**Assignment**
How does the data below read from its first line through the line containing "theorem State.answerIn_held (harg"? Print those lines exactly.

**Source material**
--- START ---
/-- Data of no restore that no checkpoint holds back goes to its place in memory, and its tag completes (R346). -/
theorem State.answerIn_readRsp (hreq : s.reqCkpt g = false)
    (hfree : k.arg = 0 → s.ckTouches g.owner (g.dst % 2 ^ 50) g.len = false) :
    s.answerIn k = (if k.arg = 0 then s.writeMem (g.dst % 2 ^ 50) k.payload else s).tagDone (k.tag % 8192) k.arg := by
  rw [State.answerIn_of_tag hfind hgen hchip (by simp [hread, htyp]) fun _ => hlen]
  by_cases harg : k.arg = 0
  · rw [hfree harg, Bool.and_false, if_neg Bool.false_ne_true]
    simp [State.takeAnswer, hread, hreq, harg]
  · simp [State.takeAnswer, harg]

theorem State.answerIn_held (harg : k.arg = 0) (hreq : s.reqCkpt g = false)
    (hheld : s.ckTouches g.owner (g.dst % 2 ^ 50) g.len = true) :
    s.answerIn k = s.setJob g.owner
      { s.job g.owner with ckpt := { (s.job g.owner).ckpt with held := (s.job g.owner).ckpt.held ++ [k] } } := by
  rw [State.answerIn_of_tag hfind hgen hchip (by simp [hread, htyp]) fun _ => hlen, hheld, hread, hreq, decide_eq_true harg]
  exact if_pos rfl

theorem State.answerIn_restores (hreq : s.reqCkpt g = true) : s.answerIn k = s.takeAnswer (k.tag % 8192) g k := by
  rw [State.answerIn_of_tag hfind hgen hchip (by simp [hread, htyp]) fun _ => hlen, hreq, Bool.not_true, Bool.and_false,
    Bool.false_and, if_neg Bool.false_ne_true]

end

end

section
variable (hmember : s.memberOf k.dstPart k = true)
include hmember

theorem State.syncIn_of_member (hack : k.ackReq = false) : s.syncIn n k tagged = (s.deliver k tagged).1 := by
  simp [State.syncIn, hmember, hack]

section
variable {c : Coll} (hcoll : (s.job k.dstPart).coll k.arg = some c)
include hcoll

theorem State.collIn_of_member (hkind : c.kind ≠ 7) (hreserve : s.collInReserve k.dstPart c = false) :
    s.collIn n k tagged = s.collRx k.dstPart k tagged := by
  simp [State.collIn, hmember, hcoll, hkind, hreserve]

/-- A part of a partner's copy that its entry takes (R431). -/
theorem State.collIn_partner (hkind : c.kind = 7) (hok : (s.partnerRx k.dstPart k).2 = Acc.ok) :
    s.collIn n k tagged = (s.partnerRx k.dstPart k).1 := by
  simp [State.collIn, hmember, hcoll, hkind, hok]

theorem State.mbIn_of_member (hkind : c.kind = 5) (hok : (s.takeMb k.dstPart (ofLE k.payload)).2 = true) :
    s.mbIn n k = (s.takeMb k.dstPart (ofLE k.payload)).1.collOffer k.dstPart k.arg := by
  simp [State.mbIn, hmember, hcoll, hkind, hok]

end

end

end

/-! ### Packets that an engine of this module hands over (R452, R584) -/

section
variable {k : Packet} {part : Nat} {rest : List (Packet × Nat)} {s : State}

theorem exec_localPacketAccept (s : State) : exec .localPacketAccept s = execLocalPacketAccept s := rfl

theorem localPacketAccept_ejects (hqueue : s.net.localQ = (k, part) :: rest) (hrun : s.boot.stopCause = none) :
    exec .localPacketAccept s = .next (({ s with net := { s.net with localQ := rest } }).ejectGood 0xFF k) := by
  simp only [exec_localPacketAccept, execLocalPacketAccept, hqueue, hrun, Option.isSome_none, Bool.false_eq_true, if_false]

theorem localPacketAccept_waits (hstop : s.boot.stopCause ≠ none) : exec .localPacketAccept s = .next s := by
  rw [exec_localPacketAccept, execLocalPacketAccept, if_pos (Option.isSome_iff_ne_none.mpr hstop)]

end

/-- Settles O38: a packet that ejects is handled by its type, and each type's clause is the branch that its premises choose; one that
waits for memory, one that an engine handed over and one after a stop take their own branches. -/
theorem packetsDoWhatTheirTypesSay : Obligations.PacketsDoWhatTheirTypesSay := by
  refine ⟨?arriving, fun k part rest s hqueue =>
    ⟨fun hrun => completes_of_next (localPacketAccept_ejects hqueue hrun), localPacketAccept_waits⟩⟩
  intro link k s n p tagged a hfree hon hlen hhead hepoch hspec
  have h : s.Ejects n k := ⟨hfree, hon, hlen, hhead, hepoch, hspec⟩
  refine ⟨?write, ?read, fun htyp hzeroing => ?writeHeld, fun htyp hzeroing => ?readHeld, ?tagged, ?untagged, ?member, ?fenced⟩
  case write =>
    intro htyp haccess hfree hzeroing
    obtain ⟨hmem, hpoison, hlayout⟩ := sameMemory_iff.mpr (State.applyWrite_storage (s := s) (k := k) (tagged := tagged))
    have hact := State.handle_write (tagged := tagged) htyp (State.writeIn_of_free haccess hfree)
    exact ⟨_, exec_handles h rfl htyp (by decide) ((State.meetsZeroing_write htyp).trans hzeroing) hact, _, rfl, hmem, hpoison,
      hlayout.trans (s.writeMem_layout a k.payload)⟩
  case read =>
    intro htyp haccess hreserve hzeroing
    have hact := State.handle_readReq (tagged := tagged) htyp (State.readIn_of_free haccess hreserve)
    exact ⟨_, exec_handles h rfl htyp (by decide) ((State.meetsZeroing_read htyp).trans hzeroing) hact, rfl,
      sameMemory_iff.mpr (by simp)⟩
  case writeHeld => exact exec_zeroHolds h rfl htyp (by decide) ((State.meetsZeroing_write htyp).trans hzeroing)
  case readHeld => exact exec_zeroHolds h rfl htyp (by decide) ((State.meetsZeroing_read htyp).trans hzeroing)
  case tagged =>
    intro _ g hfind hgen hchip
    have readRsp {t : State} (htyp : k.typ = 3) (ht : s.answerIn k = t) :
        Completes (.readRspRx link k) s (fun z => z = t.afterWork p) :=
      completes_of_next (exec_handles_other h rfl htyp (by decide) (State.handle_answer (.inl htyp) ht))
    refine ⟨fun htyp hread hdata hreq hfree => ?stores, fun htyp hread harg hdata hreq hheld => ?held,
      fun htyp hread hdata hreq => ?restores, fun htyp hread => ?response⟩
    case stores => exact readRsp htyp (State.answerIn_readRsp hfind hgen hchip htyp hread (hlen.trans <| hdata ·) hreq hfree)
    case held =>
      exact readRsp htyp (State.answerIn_held hfind hgen hchip htyp hread (fun _ => hlen.trans hdata) harg hreq hheld)
    case restores => exact readRsp htyp (State.answerIn_restores hfind hgen hchip htyp hread (hlen.trans <| hdata ·) hreq)
    case response =>
      exact completes_of_next (exec_handles_other h rfl htyp (by decide)
        (State.handle_answer (.inr htyp) (State.answerIn_response hfind hgen hchip htyp hread)))
  case untagged =>
    intro hfind
    have late (htyp : k.typ = 3 ∨ k.typ = 5) := State.handle_answer (n := n) (tagged := tagged) htyp (State.answerIn_late hfind)
    exact ⟨fun htyp => completes_of_next (exec_handles_other h rfl htyp (by decide) (late (.inl htyp))),
      fun htyp => completes_of_next (exec_handles_other h rfl htyp (by decide) (late (.inr htyp)))⟩
  case member =>
    intro hmember
    refine ⟨fun htyp hack => ?syncPost, fun c htyp hcoll => ⟨fun hkind hreserve => ?coll, fun hkind hok => ?partner⟩,
      fun htyp => ?vote, fun c htyp hcoll hkind hok => ?mbRecord⟩
    case syncPost =>
      exact completes_of_next (exec_handles_other h rfl htyp (by decide)
        (State.handle_syncPost htyp (State.syncIn_of_member hmember hack)))
    case coll =>
      exact completes_of_next (exec_handles_other h rfl htyp (by decide)
        (State.handle_coll htyp (State.collIn_of_member hmember hcoll hkind hreserve)))
    case partner =>
      exact exec_handles_other h rfl htyp (by decide) (State.handle_coll htyp (State.collIn_partner hmember hcoll hkind hok))
    case vote => exact completes_of_next (exec_handles_other h rfl htyp (by decide) (State.handle_vote htyp hmember))
    case mbRecord =>
      exact completes_of_next (exec_handles_other h rfl htyp (by decide)
        (State.handle_mbRecord htyp (State.mbIn_of_member hmember hcoll hkind hok)))
  case fenced =>
    intro htyp hresv
    exact completes_of_next (congrArg Host.Outcome.next ((State.rxCmd_of_ejects h htyp).trans (State.ejectGood_fenced htyp hresv)))

end Sys2Proof.Machine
--- END ---
**Task output**
/-- Data of no restore that no checkpoint holds back goes to its place in memory, and its tag completes (R346). -/
theorem State.answerIn_readRsp (hreq : s.reqCkpt g = false)
    (hfree : k.arg = 0 → s.ckTouches g.owner (g.dst % 2 ^ 50) g.len = false) :
    s.answerIn k = (if k.arg = 0 then s.writeMem (g.dst % 2 ^ 50) k.payload else s).tagDone (k.tag % 8192) k.arg := by
  rw [State.answerIn_of_tag hfind hgen hchip (by simp [hread, htyp]) fun _ => hlen]
  by_cases harg : k.arg = 0
  · rw [hfree harg, Bool.and_false, if_neg Bool.false_ne_true]
    simp [State.takeAnswer, hread, hreq, harg]
  · simp [State.takeAnswer, harg]

theorem State.answerIn_held (harg : k.arg = 0) (hreq : s.reqCkpt g = false)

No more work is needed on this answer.